Problem statement:
In the entries below, find each line where the word "cmds" appears and give only the total count of such lines.

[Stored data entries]
@[simp] theorem gcFrame_keeps (fid : Nat) (d : Dev) :
    (gcFrame fid d).time = d.time ∧ (gcFrame fid d).regs = d.regs ∧ (gcFrame fid d).ctr = d.ctr ∧ (gcFrame fid d).frozen = d.frozen ∧
    (gcFrame fid d).hostMem = d.hostMem ∧ (gcFrame fid d).out = d.out ∧ (gcFrame fid d).ctxs = d.ctxs ∧
    (gcFrame fid d).recPend = d.recPend ∧ (gcFrame fid d).comp = d.comp ∧ (gcFrame fid d).store = d.store ∧ (gcFrame fid d).ep = d.ep ∧
    (gcFrame fid d).parts = d.parts ∧ (gcFrame fid d).partOp = d.partOp ∧ (gcFrame fid d).pairs = d.pairs ∧
    (gcFrame fid d).rrings = d.rrings ∧ (gcFrame fid d).cmds = d.cmds ∧ (gcFrame fid d).nextTkt = d.nextTkt ∧
    (gcFrame fid d).msixOn = d.msixOn ∧ (gcFrame fid d).msixPba = d.msixPba ∧ (gcFrame fid d).errUp = d.errUp ∧
    (gcFrame fid d).tabVers = d.tabVers ∧ (gcFrame fid d).maint = d.maint ∧ (gcFrame fid d).keyed = d.keyed ∧
    (gcFrame fid d).txBk = d.txBk ∧ (gcFrame fid d).numVfs = d.numVfs ∧ (gcFrame fid d).pcie = d.pcie ∧ (gcFrame fid d).fab = d.fab ∧
    (gcFrame fid d).isl = d.isl ∧ (gcFrame fid d).otp = d.otp ∧ (gcFrame fid d).boot = d.boot ∧ (gcFrame fid d).pwr = d.pwr ∧
    (gcFrame fid d).pins = d.pins ∧ (gcFrame fid d).obs = d.obs ∧ (gcFrame fid d).bridges = d.bridges ∧ (gcFrame fid d).free = d.free := by
  first
  | exact ⟨rfl, rfl, rfl, rfl, rfl, rfl, rfl, rfl, rfl, rfl, rfl, rfl, rfl, rfl, rfl, rfl, rfl, rfl, rfl, rfl, rfl, rfl, rfl, rfl, rfl, rfl, rfl, rfl, rfl, rfl, rfl, rfl, rfl, rfl, rfl⟩
  | unfold gcFrame; try dsimp only
    repeat' (first | (simp; done) | split)

@[simp] theorem dropFrame_keeps (fid : Nat) (d : Dev) :
    (dropFrame fid d).time = d.time ∧ (dropFrame fid d).regs = d.regs ∧ (dropFrame fid d).ctr = d.ctr ∧
    (dropFrame fid d).frozen = d.frozen ∧ (dropFrame fid d).hostMem = d.hostMem ∧ (dropFrame fid d).out = d.out ∧
    (dropFrame fid d).ctxs = d.ctxs ∧ (dropFrame fid d).recPend = d.recPend ∧ (dropFrame fid d).comp = d.comp ∧
    (dropFrame fid d).store = d.store ∧ (dropFrame fid d).ep = d.ep ∧ (dropFrame fid d).parts = d.parts ∧
    (dropFrame fid d).partOp = d.partOp ∧ (dropFrame fid d).pairs = d.pairs ∧ (dropFrame fid d).rrings = d.rrings ∧
    (dropFrame fid d).cmds = d.cmds ∧ (dropFrame fid d).nextTkt = d.nextTkt ∧ (dropFrame fid d).msixOn = d.msixOn ∧
    (dropFrame fid d).msixPba = d.msixPba ∧ (dropFrame fid d).errUp = d.errUp ∧ (dropFrame fid d).tabVers = d.tabVers ∧
    (dropFrame fid d).maint = d.maint ∧ (dropFrame fid d).keyed = d.keyed ∧ (dropFrame fid d).txBk = d.txBk ∧
    (dropFrame fid d).numVfs = d.numVfs ∧ (dropFrame fid d).pcie = d.pcie ∧ (dropFrame fid d).fab = d.fab ∧ (dropFrame fid d).isl = d.isl ∧
    (dropFrame fid d).otp = d.otp ∧ (dropFrame fid d).boot = d.boot ∧ (dropFrame fid d).pwr = d.pwr ∧ (dropFrame fid d).pins = d.pins ∧
    (dropFrame fid d).obs = d.obs ∧ (dropFrame fid d).bridges = d.bridges ∧ (dropFrame fid d).free = d.free := by
  first
  | exact ⟨rfl, rfl, rfl, rfl, rfl, rfl, rfl, rfl, rfl, rfl, rfl, rfl, rfl, rfl, rfl, rfl, rfl, rfl, rfl, rfl, rfl, rfl, rfl, rfl, rfl, rfl, rfl, rfl, rfl, rfl, rfl, rfl, rfl, rfl, rfl⟩
  | unfold dropFrame; try dsimp only
    repeat' (first | (simp; done) | split)
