-- ==== Sys2Proof/Tests/Slice0.lean ====
section
/-! SUPPORT. Tests of the model: well-formedness, a state for the premises of each statement, and small checks of commands against
the spec's tables and examples. -/

namespace Sys2Proof.Tests

open Sys2Proof.Machine Sys2Proof.Safety

set_option maxRecDepth 8000

/-! ## Small states -/

/-- A device where a parser stands at `i`, the first instruction of its frame's program. -/
def parsing (i : Instr) (p : Parser := {}) (f : Frame := {}) (pa : Nat := 0) : Dev :=
  { edge := { parsers := [(pa, { p with frame := some 1 })], frames := [(1, f)], banks := [(0, { prog := [i] })] } }

/-- The device after a command; the same device where the command stops. -/
def after (c : Instr) (d : Dev) : Dev := match exec c { dev := d } with | .next s => s.dev | _ => d

/-- The parser after the instruction at which it stands. -/
def parsed (i : Instr) (p : Parser := {}) (f : Frame := {}) : Parser := parserOf (after i (parsing i p f)) 0

/-- A frame whose last byte has arrived, with 128 bytes from 0 upward. -/
def frame128 : Frame := { bytes := (List.range 128).map (BitVec.ofNat 8), len := 132, ended := true, depth := 512 }

/-! ## Well-formedness -/


/-! Every constructor at its highest operands is well-formed. -/


theorem test_wf_accepts_1 : ([.frameReceive 127 0 [],
    .frameBytesArrive 127 [],
    .frameEnd 127 [] false false false,
    .macControlFrameReceive 127 [],
    .pauseExpire 127 15,
    .parserDispatch 1279,
    .claveLdb 1279 15 511,
    .claveLdh 1279 15 511,
    .claveLdw 1279 15 511,
    .claveLdbf 1279 15 511 31 1,
    .claveAdv 1279 511,
    .claveAdvr 1279 15 3,
    .claveSetc 1279 15,
    .claveGetc 1279 15,
    .claveMovi 1279 15 0xFFFF,
    .claveMovhi 1279 15 0xFFFF,
    .claveMov 1279 15 15,
    .claveAdd 1279 15 15 15,
    .claveSub 1279 15 15 15,
    .claveAddi 1279 15 15 0xFFFF,
    .claveAnd 1279 15 15 15,
    .claveOr 1279 15 15 15,
    .claveXor 1279 15 15 15,
    .claveAndi 1279 15 15 0xFFFF,
    .claveOri 1279 15 15 0xFFFF,
    .claveShl 1279 15 15 31,
    .claveShr 1279 15 15 31,
    .claveBeq 1279 15 0xFFFF 16383,
    .claveBne 1279 15 0xFFFF 16383,
    .claveBlt 1279 15 0xFFFF 16383,
    .claveBge 1279 15 0xFFFF 16383,
    .claveBeqr 1279 15 15 16383,
    .claveBner 1279 15 15 16383,
    .claveJmp 1279 16383,
    .claveSwitch 1279 15 (List.replicate 16 16383),
    .claveCall 1279 16383,
    .claveRet 1279,
    .claveHdr 1279 63,
    .claveKeyb 1279 15 32,
    .claveKeyf 1279 511 16,
    .claveFld 1279 63 15,
    .claveFldp 1279 63 511 4,
    .claveCrc 1279 15 511 64,
    .claveCsum 1279 15 511 64,
    .claveTbl 1279 15 15 15,
    .claveEnc 1279 63 15 255,
    .claveMeta 1279 15 4,
    .claveSetm 1279 1 15,
    .claveDone 1279,
    .claveFail 1279 127,
    .claveSlow 1279 255,
    .claveNop 1279,
    .parseBudget 1279,
    .matchRelease 127,
    .pfcRefresh 127 8,
    .flowMissAnswer 3,
    .flowLookupOrInsert 3,
    .flowWriteback 3,
    .flowCacheFlush 3,
    .flowAgingScan 3] : List Instr).all (fun c => wellFormed c) = true := by decide
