-- ==== Sys2Proof/Laws/State.lean ====
section
/-!
SUPPORT. The fields of State after each named operation, so that no proof unfolds a record update.
-/

namespace Sys2Proof.Machine

@[simp] theorem State.respond_gen (s : State) (st : Status) (d : Data) :
    (s.respond st d).gen = s.gen := rfl

@[simp] theorem State.respond_phase (s : State) (st : Status) (d : Data) :
    (s.respond st d).phase = .idle := rfl

@[simp] theorem State.respond_rsp (s : State) (st : Status) (d : Data) :
    (s.respond st d).rsp = some ⟨st, d⟩ := rfl

@[simp] theorem State.respond_inputs (s : State) (st : Status) (d : Data) :
    (s.respond st d).inputs = s.inputs := rfl

@[simp] theorem State.raiseIllegal_gen (s : State) : (s.raiseIllegal).gen = s.gen := rfl

@[simp] theorem State.raiseIllegal_phase (s : State) : (s.raiseIllegal).phase = .idle := rfl

@[simp] theorem State.raiseIllegal_rsp (s : State) :
    (s.raiseIllegal).rsp = some ⟨.illegal, 0⟩ := rfl

@[simp] theorem State.raiseIllegal_inputs (s : State) : (s.raiseIllegal).inputs = s.inputs := rfl

@[simp] theorem State.raiseUnseeded_gen (s : State) : (s.raiseUnseeded).gen = s.gen := rfl

@[simp] theorem State.raiseUnseeded_phase (s : State) : (s.raiseUnseeded).phase = .idle := rfl

@[simp] theorem State.raiseUnseeded_rsp (s : State) :
    (s.raiseUnseeded).rsp = some ⟨.unseeded, 0⟩ := rfl

@[simp] theorem State.raiseUnseeded_inputs (s : State) : (s.raiseUnseeded).inputs = s.inputs := rfl

@[simp] theorem State.setWords_gen (s : State) (w : Words) : (s.setWords w).gen = .seeded w := rfl

@[simp] theorem State.setWords_phase (s : State) (w : Words) : (s.setWords w).phase = s.phase := rfl

@[simp] theorem State.setWords_rsp (s : State) (w : Words) : (s.setWords w).rsp = s.rsp := rfl

@[simp] theorem State.setWords_inputs (s : State) (w : Words) :
    (s.setWords w).inputs = s.inputs := rfl

@[simp] theorem State.resetEdge_gen (s : State) : (s.resetEdge).gen = .unseeded := rfl

@[simp] theorem State.resetEdge_phase (s : State) : (s.resetEdge).phase = .inReset := rfl

@[simp] theorem State.resetEdge_rsp (s : State) : (s.resetEdge).rsp = none := rfl

@[simp] theorem State.resetEdge_inputs (s : State) : (s.resetEdge).inputs = s.inputs := rfl

@[simp] theorem State.accept_gen (s : State) (c : Command) (n : Nat) :
    (s.accept c n).gen = s.gen := rfl

@[simp] theorem State.accept_phase (s : State) (c : Command) (n : Nat) :
    (s.accept c n).phase = .busy c n := rfl

@[simp] theorem State.accept_rsp (s : State) (c : Command) (n : Nat) :
    (s.accept c n).rsp = none := rfl

@[simp] theorem State.accept_inputs (s : State) (c : Command) (n : Nat) :
    (s.accept c n).inputs = s.inputs := rfl

@[simp] theorem State.wait_gen (s : State) (c : Command) (n : Nat) : (s.wait c n).gen = s.gen := rfl

@[simp] theorem State.wait_phase (s : State) (c : Command) (n : Nat) :
    (s.wait c n).phase = .busy c n := rfl

@[simp] theorem State.wait_rsp (s : State) (c : Command) (n : Nat) : (s.wait c n).rsp = s.rsp := rfl

@[simp] theorem State.wait_inputs (s : State) (c : Command) (n : Nat) :
    (s.wait c n).inputs = s.inputs := rfl

@[simp] theorem State.idleEdge_gen (s : State) : (s.idleEdge).gen = s.gen := rfl

@[simp] theorem State.idleEdge_phase (s : State) : (s.idleEdge).phase = .idle := rfl

@[simp] theorem State.idleEdge_rsp (s : State) : (s.idleEdge).rsp = s.rsp := rfl

@[simp] theorem State.idleEdge_inputs (s : State) : (s.idleEdge).inputs = s.inputs := rfl

@[simp] theorem State.dropPins_gen (s : State) : (s.dropPins).gen = s.gen := rfl

@[simp] theorem State.dropPins_phase (s : State) : (s.dropPins).phase = s.phase := rfl

@[simp] theorem State.dropPins_rsp (s : State) : (s.dropPins).rsp = s.rsp := rfl

@[simp] theorem State.dropPins_inputs (s : State) : (s.dropPins).inputs = s.inputs.tail := rfl

@[simp] theorem State.placeCommand_gen (s : State) (c : Command) :
    (s.placeCommand c).gen = s.gen := rfl

@[simp] theorem State.placeCommand_phase (s : State) (c : Command) :
    (s.placeCommand c).phase = .busy c 0 := rfl

@[simp] theorem State.placeCommand_rsp (s : State) (c : Command) :
    (s.placeCommand c).rsp = none := rfl

@[simp] theorem State.placeCommand_inputs (s : State) (c : Command) :
    (s.placeCommand c).inputs = Pins.quiet :: s.inputs := rfl

@[simp] theorem State.respond_cmdReady (s : State) (st : Status) (d : Data) :
    (s.respond st d).cmdReady = true := rfl

@[simp] theorem State.respond_rspValid (s : State) (st : Status) (d : Data) :
    (s.respond st d).rspValid = true := rfl

@[simp] theorem State.respond_rspStatus (s : State) (st : Status) (d : Data) :
    (s.respond st d).rspStatus = some st.code := rfl

@[simp] theorem State.respond_rspData (s : State) (st : Status) (d : Data) :
    (s.respond st d).rspData = some d := rfl

@[simp] theorem State.respond_seeded (s : State) (st : Status) (d : Data) :
    (s.respond st d).seeded = s.seeded := rfl

@[simp] theorem State.setWords_seeded (s : State) (w : Words) :
    (s.setWords w).seeded = true := rfl

@[simp] theorem State.resetEdge_seeded (s : State) : s.resetEdge.seeded = false := rfl

@[simp] theorem State.resetEdge_cmdReady (s : State) :
    s.resetEdge.cmdReady = !s.pins.rst := rfl

@[simp] theorem State.resetEdge_rspValid (s : State) : s.resetEdge.rspValid = false := rfl

@[simp] theorem State.accept_cmdReady (s : State) (c : Command) (n : Nat) :
    (s.accept c n).cmdReady = false := rfl

@[simp] theorem State.accept_rspValid (s : State) (c : Command) (n : Nat) :
    (s.accept c n).rspValid = false := rfl

@[simp] theorem State.idleEdge_cmdReady (s : State) : s.idleEdge.cmdReady = true := rfl

@[simp] theorem State.respond_pins (s : State) (st : Status) (d : Data) :
    (s.respond st d).pins = s.pins := rfl

@[simp] theorem State.setWords_pins (s : State) (w : Words) :
    (s.setWords w).pins = s.pins := rfl

@[simp] theorem State.resetEdge_pins (s : State) :
    (s.resetEdge).pins = s.pins := rfl

@[simp] theorem State.accept_pins (s : State) (c : Command) (n : Nat) :
    (s.accept c n).pins = s.pins := rfl

@[simp] theorem State.wait_pins (s : State) (c : Command) (n : Nat) :
    (s.wait c n).pins = s.pins := rfl

@[simp] theorem State.idleEdge_pins (s : State) :
    (s.idleEdge).pins = s.pins := rfl

/-- Setting S to the words it holds changes nothing. -/
theorem State.setWords_self {s : State} {w : Words} (h : s.gen = .seeded w) : s.setWords w = s := by
  cases s; cases h; rfl

theorem State.seeded_iff (s : State) : s.seeded = true ↔ ∃ w, s.gen = .seeded w := by
  unfold State.seeded
  cases s.gen <;> simp

theorem State.not_seeded_iff (s : State) : s.seeded = false ↔ s.gen = .unseeded := by
  unfold State.seeded
  cases s.gen <;> simp

theorem State.cmdReady_iff (s : State) :
    s.cmdReady = true ↔ s.phase = .idle ∨ (s.phase = .inReset ∧ s.pins.rst = false) := by
  unfold State.cmdReady
  cases s.phase <;> simp

end Sys2Proof.Machine
end

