/-! ### The ports -/

/-- A reset edge abandons a command in progress (R180, D23). -/
theorem test_reset_edge :
    step ⟨.seeded ⟨1, 2, 3, 4⟩, .busy ⟨0x03, 0⟩ 0, none, [⟨true, true, 0x01, 0⟩]⟩ =
      .next ⟨.unseeded, .inReset, none, []⟩ := rfl

/-- `cmd_ready` after a reset edge: 0 while `rst` stays 1, 1 at the first edge with `rst` = 0. -/
theorem test_ready_after_reset :
    (⟨.unseeded, .inReset, none, [⟨true, false, 0, 0⟩]⟩ : State).cmdReady = false ∧
    (⟨.unseeded, .inReset, none, [⟨false, false, 0, 0⟩]⟩ : State).cmdReady = true := by decide

/-- A placed command runs as the first instruction after reset. -/
theorem test_placed : step (State.reset.withFetchWord 8 0x01) =
    .next ⟨.unseeded, .idle, some ⟨.unseeded, 0⟩, []⟩ := rfl

/-- A response is held while nothing is offered, and dropped at the next acceptance. -/
theorem test_hold : step ⟨.unseeded, .idle, some ⟨.illegal, 0⟩, []⟩ =
    .next ⟨.unseeded, .idle, some ⟨.illegal, 0⟩, []⟩ ∧
    step ⟨.unseeded, .idle, some ⟨.illegal, 0⟩, [Pins.offer ⟨0x01, 0⟩]⟩ =
      .next ⟨.unseeded, .busy ⟨0x01, 0⟩ (latency ⟨0x01, 0⟩ - 1), none, []⟩ := ⟨rfl, rfl⟩

/-! ### The host's side (section 7, programs P3 and P4) -/

/-- H1. -/
theorem test_next64 : (next64 .plus refState).map Prod.fst = some 0x0000300700000005 := by decide

/-- H3. -/
theorem test_fill :
    (fill .plus 6 refState).map Prod.fst = some [0x05, 0, 0, 0, 0x07, 0x30] := by decide

/-- H4: no byte, no command. -/
theorem test_fill_none : fill .plus 0 refState = some ([], refState) := by decide

/-- Two blocks, as in P3: A with the reference state, B fresh from reset. -/
def pair : Blocks := [(['A'], refState), (['B'], State.reset)]

/-- P3, lines 2 and 3: CLONE A, B. -/
theorem test_clone : ((Blocks.clone ['A'] ['B'] pair).bind fun p => Blocks.find ['B'] p.2).map
    State.gen = some (.seeded ⟨1, 2, 3, 4⟩) := by decide

/-- EQ of two equal blocks, and of two different ones. -/
theorem test_equal :
    (Blocks.equal ['A'] ['B'] [(['A'], refState), (['B'], refState)]).map Prod.fst =
      some ⟨.ok, 1⟩ ∧
    (Blocks.equal ['A'] ['B'] [(['A'], refState), (['B'], seededAt 1 2 3 5)]).map Prod.fst =
      some ⟨.ok, 0⟩ := by decide

/-- SEEDW 1, 2, 3, 4 is the operand of P1, line 1. -/
theorem test_seedw : seedwCommand ⟨1, 2, 3, 4⟩ =
    ⟨0x05, 0x00000004_00000003_00000002_00000001⟩ := by decide

/-- P3, line 8: an instance prefix, decimal and hexadecimal operands. -/
theorem test_asm_line : parseLine ['B', '.', 'E', 'Q', 'S', 'T', ' ', '7', ',', ' ', '0', ',', ' ',
      '0', 'x', '4', '0', '2', ',', '0', 'x', '3', '0', '0', '0'] =
    some (some ['B'], ⟨0x09, 0x00003000_00000402_00000000_00000007⟩) := by decide

/-- R73: an operand out of range is rejected, not truncated; so is a missing one. -/
theorem test_asm_range : assemble .seed64 [2 ^ 64] = none ∧
    assemble .seed64 [2 ^ 64 - 1] = some ⟨0x06, 0xFFFFFFFFFFFFFFFF⟩ ∧
    assemble .wrst [1, 2, 3] = none ∧ assemble .nextp [0] = none := by decide

/-! ### Witnesses: for each statement with hypotheses, a case that meets them -/

/-- A block in the middle of a JUMP, its host quiet. -/
def jumping (left : Nat) : State := ⟨.seeded ⟨1, 2, 3, 4⟩, .busy ⟨0x03, 0⟩ left, none, []⟩

theorem test_witness_ResetLeavesNoValue :
    State.reset.seeded = false ∧ needsState .nextp = true := by decide

theorem test_witness_ResetEdgeClearsTheBlock :
    (⟨.seeded ⟨1, 2, 3, 4⟩, .busy ⟨0x03, 0⟩ 7, none, [⟨true, true, 1, 0⟩]⟩ : State).pins.rst = true ∧
    (⟨.unseeded, .inReset, none, [⟨true, false, 0, 0⟩]⟩ : State).pins.rst = true ∧
    (⟨.unseeded, .inReset, none, []⟩ : State).pins.rst = false ∧
    (⟨.unseeded, .inReset, none, []⟩ : State).pins.cmdValid = false := by decide

theorem test_witness_FirstEdgeAfterResetAccepts :
    (⟨.unseeded, .inReset, none, [Pins.offer ⟨0x05, 1⟩]⟩ : State).phase = .inReset := rfl

/-- An idle block and one just out of reset, each with a command offered. -/
theorem test_witness_AcceptedExactlyWhenReady_accept :
    let s : State := ⟨.seeded ⟨1, 2, 3, 4⟩, .idle, none, [Pins.offer ⟨0x01, 0⟩]⟩
    let r : State := ⟨.unseeded, .inReset, none, [Pins.offer ⟨0x01, 0⟩]⟩
    (s.pins.rst = false ∧ s.cmdReady = true ∧ s.pins.cmdValid = true) ∧
      r.pins.rst = false ∧ r.cmdReady = true ∧ r.pins.cmdValid = true := by decide

/-- A waiting block stays busy, and an accepting one becomes busy. -/
theorem test_witness_AcceptedExactlyWhenReady_busy :
    step (jumping 1) = .next (jumping 0) ∧ (jumping 0).phase = .busy ⟨0x03, 0⟩ 0 ∧
      (jumping 1).pins.rst = false ∧
      step ⟨.unseeded, .idle, none, [Pins.offer ⟨0x01, 0⟩]⟩ =
        .next ⟨.unseeded, .busy ⟨0x01, 0⟩ (latency ⟨0x01, 0⟩ - 1), none, []⟩ := by
  refine ⟨rfl, rfl, rfl, rfl⟩

theorem test_witness_CommandCompletesAfterItsLatency :
    let s : State := ⟨.unseeded, .idle, none, [Pins.offer ⟨0x05, 1⟩]⟩
    s.cmdReady = true ∧ s.inputs = Pins.offer ⟨0x05, 1⟩ :: [] ∧
      (∀ p ∈ ([] : List Pins).take (latency ⟨0x05, 1⟩), p.rst = false) ∧
      s.rspValid = false ∧ State.reset.phase = .idle ∧ State.reset.pins.rst = false ∧
      State.reset.pins.cmdValid = false := by
  refine ⟨rfl, rfl, ?_, rfl, rfl, rfl, rfl⟩
  simp

theorem test_witness_ResponseHeldUntilNextAcceptance :
    (jumping 0).pins.rst = false ∧ (genAfter (step (jumping 0))).isSome = true ∧
      (∀ c n, State.reset.phase ≠ .busy c n) ∧
      step State.reset = .next State.reset ∧
      step ⟨.unseeded, .idle, some ⟨.illegal, 0⟩, [Pins.offer ⟨0x01, 0⟩]⟩ =
        .next ⟨.unseeded, .busy ⟨0x01, 0⟩ (latency ⟨0x01, 0⟩ - 1), none, []⟩ ∧
      step (jumping 1) = .next (jumping 0) := by
  refine ⟨rfl, by decide +kernel, fun c n h => ?_, rfl, rfl, rfl⟩
  cases h

theorem test_witness_StepRunsTheDecodedInstruction :
    (jumping 0).phase = .busy ⟨0x03, 0⟩ 0 ∧ decode ⟨0x03, 0⟩ = .ok .jump ∧
      (jumping 0).pins.rst = false ∧ decode ⟨0x0A, 0⟩ = .error .reservedOp ∧
      decodeTableWord 8 0x03 = some .jump := ⟨rfl, rfl, rfl, rfl, rfl⟩

theorem test_witness_PortInvKept :
    PortInv State.reset ∧ step State.reset = .next State.reset := by
  refine ⟨?_, rfl⟩
  constructor <;> simp [State.reset]

theorem test_witness_IdleBlockHoldsItsState :
    State.reset.phase = .idle ∧
      ∀ p ∈ [Pins.quiet, Pins.quiet], p.rst = false ∧ p.cmdValid = false := by decide

theorem test_witness_ScheduledCommandsRunInOrder :
    let s : State := ⟨.unseeded, .idle, none, schedule [⟨0x05, 1⟩, ⟨0x01, 0⟩]⟩
    s.cmdReady = true ∧ s.inputs = schedule [⟨0x05, 1⟩, ⟨0x01, 0⟩] ++ [] := by
  refine ⟨rfl, ?_⟩
  simp

theorem test_witness_StateChangesOnlyAtCompletion :
    step (jumping 1) = .next (jumping 0) ∧ (jumping 1).pins.rst = false ∧
      (∀ c, (jumping 1).phase ≠ .busy c 0) ∧
      (⟨.unseeded, .idle, none, [⟨true, false, 0, 0⟩]⟩ : State).pins.rst = true := by
  refine ⟨rfl, rfl, fun c h => ?_, rfl⟩
  cases h

/-- A reset edge, a seeded block, and an unseeded one that a WRST constructs or a NEXTP does not. -/
theorem test_witness_SeededSetOnlyByConstruction :
    step ⟨.unseeded, .busy ⟨0x08, 5⟩ 0, none, []⟩ =
        .next ⟨.seeded ⟨5, 0, 0, 0⟩, .idle, some ⟨.ok, 0⟩, []⟩ ∧
      step ⟨.unseeded, .busy ⟨0x01, 0⟩ 0, none, []⟩ =
        .next ⟨.unseeded, .idle, some ⟨.unseeded, 0⟩, []⟩ ∧
      step refState = .next refState ∧ refState.seeded = true ∧
      step ⟨.seeded ⟨1, 2, 3, 4⟩, .idle, none, [⟨true, false, 0, 0⟩]⟩ =
        .next ⟨.unseeded, .inReset, none, []⟩ := ⟨rfl, rfl, rfl, rfl, rfl⟩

Exercise result:
2